Neither does Pierre-Jean Lafleur want to know. He is a Professional Engineer and a reserve and resource expert with Watts, Griffis, and McOuat Limited. He doesn’t believe I called the Bre-X fraud several months before the boss salter vanished. Lafleur wrote, “The information he provides is unclear, and most likely untrue”. So he wiped it off Wiki’s Bre-X Minerals. Neither may he believe it was not I who put my name on that Wiki subject. But what I did do when my name came up with the wrong context was add the facts and a few links to subjects such as spatial dependence and sampling variogram.

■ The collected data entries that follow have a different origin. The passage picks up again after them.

/-- Engine-specific statuses (R288). -/
def stLATE : Nat := 0x0100
def stCANCELLED : Nat := 0x0101
def stRETRYLIM : Nat := 0x0102
def stBUSOFF : Nat := 0x0103
def stBADFMT : Nat := 0x0104
def stNOTFOUND : Nat := 0x0105

/-- A SOF stamp, a time value in 1/64 ns, as TS96 (R164, R173). -/
def tsSof (s : State) (sof : Nat) : Nat := tsOf s (sof / 64)

/-! ### States and bit timing (R285, R298) -/

/-- `MDB_CSTAT.STATE` changes (R298, R302). -/
def setCanState (n v : Nat) (s : State) : State :=
  if getF s (MDB_CSTAT_STATE n) = v then s
  else
    let s1 := evtCan n (MDB_EVT_STCHG n) (setFBit (setF s (MDB_CSTAT_STATE n) v) MDB_STAT_BUSOFF n (v == 4))
    if v = 3 then raise NOTE (canLoc n 0x01) (evtCan n (MDB_EVT_PASSIVE n) s1) else s1

/-- A bit time in quanta of 12.5 ns: 0 in a field is taken as 1 (R285, R299). -/
def bitTime (brp tseg1 tseg2 : Nat) : Nat := (1 + max 1 tseg1 + max 1 (tseg2 % 128)) * max 1 brp

/-- The bit timing passes R285: at most 1 Mbit/s is at least 80 quanta, 10 kbit/s 8,000, 8 Mbit/s 10, 10 Mbit/s 8. -/
def timingOk (s : State) (n : Nat) : Bool :=
  let nb := bitTime (getF s (MDB_NBT_BRP n)) (getF s (MDB_NBT_TSEG1 n)) (getF s (MDB_NBT_TSEG2 n))
  let db := bitTime (getF s (MDB_DBT_BRP n)) (getF s (MDB_DBT_TSEG1 n)) (getF s (MDB_DBT_TSEG2 n))
  let xb := bitTime (getF s (MDB_XBT_BRP n)) (getF s (MDB_XBT_TSEG1 n)) (getF s (MDB_XBT_TSEG2 n))
  let fd := onF s (MDB_CCTRL_FDEN n)
  let xl := onF s (MDB_CCTRL_XLEN n)
  let fast := onF s (MDB_XBT_FAST n)
  decide (80 ≤ nb) && decide (nb ≤ 8000) && (!fd || (decide (db ≤ nb) && decide (10 ≤ db)))
    && (!xl || (decide (xb ≤ nb) && decide ((if fast then 8 else 10) ≤ xb))) && (!fast || (xl && !fd))

/-- `MDB_CCTRL.EN` written 1 (R285). DESIGN CHOICE: while a frame begun before EN was written 0 is still being sent, the write is ignored (notes/assumptions/66.md). -/
def enableCan (n : Nat) (s : State) : State :=
  if onF s (MDB_CCTRL_EN n) || (canCh s n).closing then s
  else if !timingOk s n then evtCan n (MDB_EVT_BTERR n) s
  else setCanState n 1 (setFBit (setF s (MDB_CCTRL_EN n) 1) MDB_STAT_EN n true)

/-! ### Receiving (R294–R297) -/

/-- A frame as the receiver holds it. -/
structure RxFrame where
  ts : Nat
  medium : Nat
  record : List Byte
  data : List Byte
  deriving DecidableEq, Repr

/-- The match of a filter, from its fields (R294). -/
def filterMatch (fid ide mask fmt vcid vmask : Nat) (f : RxFrame) : Bool :=
  let w := leAt f.record 0 4
  let v := if f.medium = 3 then leAt f.record 6 1 else 0
  ((w % 2 ^ 29) ^^^ fid) &&& mask == 0 && b2n (bit w 29) == ide && bit fmt (f.medium - 1)
    && (v ^^^ vcid) &&& vmask == 0

/-- High-priority filter k matches. -/
def hpMatch (s : State) (n k : Nat) (f : RxFrame) : Bool :=
  onL s (MDB_HFLT_1_EN n k) && filterMatch (liveF s (MDB_HFLT_0_ID n k)) (liveF s (MDB_HFLT_0_IDE n k)) (liveF s (MDB_HFLT_0_MASK n k)) (liveF s (MDB_HFLT_1_FMT n k)) (liveF s (MDB_HFLT_1_VCID n k)) (liveF s (MDB_HFLT_1_VCIDMASK n k)) f

/-- Receive filter k matches. -/
def rxMatch (s : State) (n k : Nat) (f : RxFrame) : Bool :=
  onL s (MDB_FLT_1_EN n k) && filterMatch (liveF s (MDB_FLT_0_ID n k)) (liveF s (MDB_FLT_0_IDE n k)) (liveF s (MDB_FLT_0_MASK n k)) (liveF s (MDB_FLT_1_FMT n k)) (liveF s (MDB_FLT_1_VCID n k)) (liveF s (MDB_FLT_1_VCIDMASK n k)) f

/-- The 96 bytes of a high-priority entry (R301). -/
def hpBytes (idx : Nat) (f : RxFrame) : List Byte :=
  toLE 12 f.ts ++ f.record ++ toLE 2 f.data.length ++ toLE 1 idx ++ toLE 1 (b2n (decide (64 < f.data.length))) ++ toLE 4 0
    ++ (f.data ++ List.replicate 64 0).take 64

/-- The HP buffer action (R296). -/
def storeHp (n idx : Nat) (f : RxFrame) (s : State) : State :=
  let c := getF s (MDB_HPSTAT_COUNT n)
  if 16 ≤ c then raiseOnce (0x21000 + n) NOTE (canLoc n 0x04) (evtCan n (MDB_EVT_HPOVF n) (incF s (MDB_CNT2_HPOVF n)))
  else
    let k := (getF s (MDB_HPSTAT_HEAD n) + c) % 16
    let b := hpBytes idx f
    let s1 := forN (fun w t => setF t (MDB_HPE_DATA n k w) (leAt b (8 * w) 8)) 0 12 s
    sendTarget (canLoc n 0x04) (MDB_HPIRQ_EIID n).addr (setF s1 (MDB_HPSTAT_COUNT n) (c + 1))

/-- The RING action (R297). -/
def storeRing (n idx : Nat) (f : RxFrame) (s : State) : State :=
  takePosted (0x808 + n) s (fun t => evtCan n (MDB_EVT_NOBUF n) (incF t (MDB_CNT1_NOBUF n))) fun o t =>
    fillPosted (0x808 + n) 0x48 o (f.record ++ f.data) { status := stOK, ts := f.ts, res := f.medium + idx * 2 ^ 8 + f.data.length * 2 ^ 16 } t

/-- The MAP action (R295). -/
def mapAction (n idx map : Nat) (f : RxFrame) (s : State) : State :=
  sendJob 15 9 { map := map, code := 18 * 2048 + n * 256 + idx, ts := f.ts % 2 ^ 64, payload := f.data } s

/-- Context c is an enabled TUNENC context with SRC src (R275). -/
def tunencFor (s : State) (c src : Nat) : Bool :=
  onF s (BKB_FC_0_EN c) && getF s (BKB_FC_0_KIND c) == 3 && fc2 s c % 2 == src

/-- The TUN action (R295). -/
def tunAction (n c : Nat) (f : RxFrame) (s : State) : State :=
  if tunencFor s c 0 then sendWrap 15 9 c f.medium f.ts (f.record ++ f.data) s
  else incF s (MDB_CNT2_TUNDROP n)

/-- The first matching filter decides a frame (R294, R295). -/
def filterFrame (n : Nat) (f : RxFrame) (s : State) : State :=
  match (List.range 8).find? fun k => hpMatch s n k f with
  | some k =>
    let s1 := storeHp n (128 + k) f s
    let s2 := if onL s (MDB_HFLT_1_MAP n k) then mapAction n (128 + k) (liveF s (MDB_HFLT_1_MAPID n k)) f s1 else s1
    if onL s (MDB_HFLT_1_TUN n k) then tunAction n (liveF s (MDB_HFLT_1_CTX n k)) f s2 else s2
  | none => match (List.range 128).find? fun k => rxMatch s n k f with
    | some k =>
      let s1 := if onL s (MDB_FLT_1_RING n k) then storeRing n k f s else s
      let s2 := if onL s (MDB_FLT_1_MAP n k) then mapAction n k (liveF s (MDB_FLT_1_MAPID n k)) f s1 else s1
      if onL s (MDB_FLT_1_TUN n k) then tunAction n (liveF s (MDB_FLT_1_CTX n k)) f s2 else s2
    | none => if onL s (MDB_CCTRL_NOMATCH n) then storeRing n 0xFF f s else incF s (MDB_CNT2_UNMATCH n)

/-! ### Transmitting (R287–R293) -/

/-- The channel may send: enabled, mode NORMAL or LOOPBACK. -/
def canSends (s : State) (n : Nat) : Bool :=
  onF s (MDB_CCTRL_EN n) && (getF s (MDB_CCTRL_MODE n) == 0 || getF s (MDB_CCTRL_MODE n) == 3)
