/-- Every SVINT a supervision frame goes out like any frame that the module originates, on both LANs of each line or on both ring ports, untagged in class 0; its contents are
the model's free bytes (R262, R263; notes/assumptions/1.md). -/
def sendSupervision (s : State) : State :=
  let m := bkbMode s
  if m = 0 || !onF s BKB_CTRL_EN || (s.bkb.svAt != 0 && decide (freeCnt s < s.bkb.svAt - 1 + svintNs s)) then s
  else
    let rest (q : Nat) : List Byte := redundant m s.bkb.seqNr (q % 2) false ([0x88, 0xFB] ++ (List.range 46).map (Config.freeByte 8))
    let b (q : Nat) : List Byte := withFcs (toBE 6 (0x01154E000100 + getF s BKB_REDCTL_SVLSB) ++ toBE 6 (hostMac s) ++ rest q)
    runPorts ((List.range 4).foldl (fun t q => queueFrame ⟨q, 0, b q, none⟩ t) (modBkb (useSeq s) fun x => { x with svAt := freeCnt s + 1 }))

/-- A node-table entry that has not been heard for FORGET is forgotten with its copies (R262, R278). -/
def forgetNode (mac : Nat) (s : State) : State :=
  if s.bkb.nodes.any fun x => x.1 == mac && decide (x.2 + forgetNs s ≤ freeCnt s) then
    let s1 := modBkb s fun b => { b with nodes := b.nodes.filter (·.1 != mac), seen := b.seen.filter fun x => x.1 != mac }
    evtBkb BKB_EVT_NODECHG (topoStep (setF s1 BKB_TOPO_NODES s1.bkb.nodes.length))
  else s

/-- No own frame has returned on a ring port for 3 × SVINT (R263). -/
def ringSilent (s : State) : Bool := bkbMode s == 2 && onF s BKB_CTRL_EN && s.bkb.ringAt.any fun t => decide (t + 3 * svintNs s ≤ freeCnt s)

/-- Entry k of port p's active list is reached: its gates hold from now on, and the port starts what it may; an entry out of order is skipped and sets ORDERR (R266). -/
def gateReached (p k : Nat) (s : State) : State :=
  let b := getF s (BKB_GCLCTL_ACTIVE p)
  if gateCount s p ≤ k || decide (cycOffset s < getF s (BKB_GCL_OFFSET p b k)) then s
  else if k ≠ 0 ∧ getF s (BKB_GCL_OFFSET p b k) ≤ getF s (BKB_GCL_OFFSET p b (k - 1)) then setF s (BKB_GCLCTL_ORDERR p) 1
  else runPort p s

/-- A link changes; in HSR mode those of ports 2 and 3 are held down (R261, R278, R281). -/
def linkBkb (p : Nat) (up : Bool) (s : State) : State :=
  if onF s (BKB_PSTAT_LINK p) == up || (up && bkbMode s == 2 && decide (2 ≤ p)) then s
  else
    let s1 := setFBit (setB s (BKB_PSTAT_LINK p) up) BKB_STAT_LINK p up
    let s2 := evtBkb BKB_EVT_LINKCHG (topoStep (incF s1 (BKB_PCNT2_LINKCHG p)))
    if up then s2 else raise MINOR ⟨0, 0x6, 0x50 + p, 0x00⟩ s2

/-! ### Time on the backbone (R268, R269) -/

/-- LOGSYNC in force, as its negative: 0 to 7 (R279). -/
def syncShift (s : State) : Nat :=
  let z := sgn 4 (liveF s BKB_ASCTL_LOGSYNC)
  if -7 ≤ z ∧ z ≤ 0 then z.natAbs else 3

/-- Source 2 is lost (R269, R281). -/
def loseGptp (s : State) : State :=
  let s1 := modBkb s fun b => { b with good := 0, bad := 0, timeouts := 0 }
  if onF s BKB_ASSTAT_QUAL then
    disqualify 2 (raise NOTE (bkbLoc 0x04) (evtBkb BKB_EVT_ASLOST (modMer (setF s1 BKB_ASSTAT_QUAL 0) fun m => { m with corr2 := 0, corr2Left := 0 })))
  else s1

/-- A Sync at the SlavePort gives an offset in 1/64 ns (R173, R269): `rate` is the measured rate ratio in RATE's unit. -/
def gptpSync (port : Nat) (offset rate : Int) (capable : Bool) (s : State) : State :=
  if !onL s BKB_ASCTL_ASEN || getF s BKB_ASSTAT_ROLE != 2 || getF s BKB_ASSTAT_SPORT != port || !bit (liveF s BKB_ASCTL_PORTS) port then s
  else
    let lim := orElse (liveF s BKB_ASCTL_QLIM) 50 10000 1000
    let s1 := reportOffset 2 (offset * 2 ^ 26) (setF s BKB_ASSTAT_OFFSET (ofInt 32 (clampInt (2 ^ 31 - 1) (wholeNs 64 offset))))
    let inside := decide (offset.natAbs ≤ lim * 64)
    let s2 := modBkb s1 fun b => { b with good := if inside && capable then b.good + 1 else 0, bad := if inside then 0 else b.bad + 1, timeouts := 0 }
    if onF s BKB_ASSTAT_QUAL then
      if 2 ≤ s2.bkb.bad then loseGptp s2
      else if getF s MER_STAT_SRC = 2 then setRate rate (modMer s2 fun m => { m with corr2 := offset * 2 ^ 26, corr2Left := 1000000000 / 2 ^ syncShift s })
      else s2
    else if 8 ≤ s2.bkb.good then
      qualify 2 (offset * 2 ^ 26) (raise NOTE (bkbLoc 0x04) (evtBkb BKB_EVT_ASQUAL (setF s2 BKB_ASSTAT_QUAL 1)))
    else s2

Lafleur deserves some praise because he doesn’t work under a nom-de-plume. Too many Wikipedians work anonymously. When scientists and engineers want to be taken seriously on Wikipedia they should stand up and be counted. Wikipedia should not allow Wikipedians who hide behind pseudonyms to delete indisputable scientific facts. Examples in my discipline of sampling and statistics are the Central Limit Theorem, functional dependence, spatial dependence and degrees of freedom.

Look and see which stats derive from Matheron’s Formule des Minerais Connexes. What a pity that the seminal work of the Creator of Geostatistics and the Founder of Spatial Statistics is no longer posted on the web. In fact, Matheron was a self-made wizard of odd statistics. Here's the link to Matheron's correction of his very first paper. Enter a different number of core samples and see how it impacts 95% confidence limits. Real statistics does all kind of cool things!

Professional engineers and geoscientists claim to be guided by codes of ethics that protect the public at large. Provincial securities commissions in Canada employ reserve and resource experts to set the rules. But should foxes run henhouses? That’s a good-enough reason why a National Securities and Exchange Commission should turn provincial fiefdoms into branch offices. Reserve and resource experts in branch offices should then be asked to testify under oath and explain why the Central Limit Theorem and degrees of freedom are null and void in geostatistics.

Working with applied statistics is fun. And it’s kind of cool for our planet! Wikipedians should read what the International Association for Standardization is all about. ISO may violate the odd copyright, and ignores priority once in a while. And the UN is not perfect either. Only Wikipedia can bring scientific integrity to the world.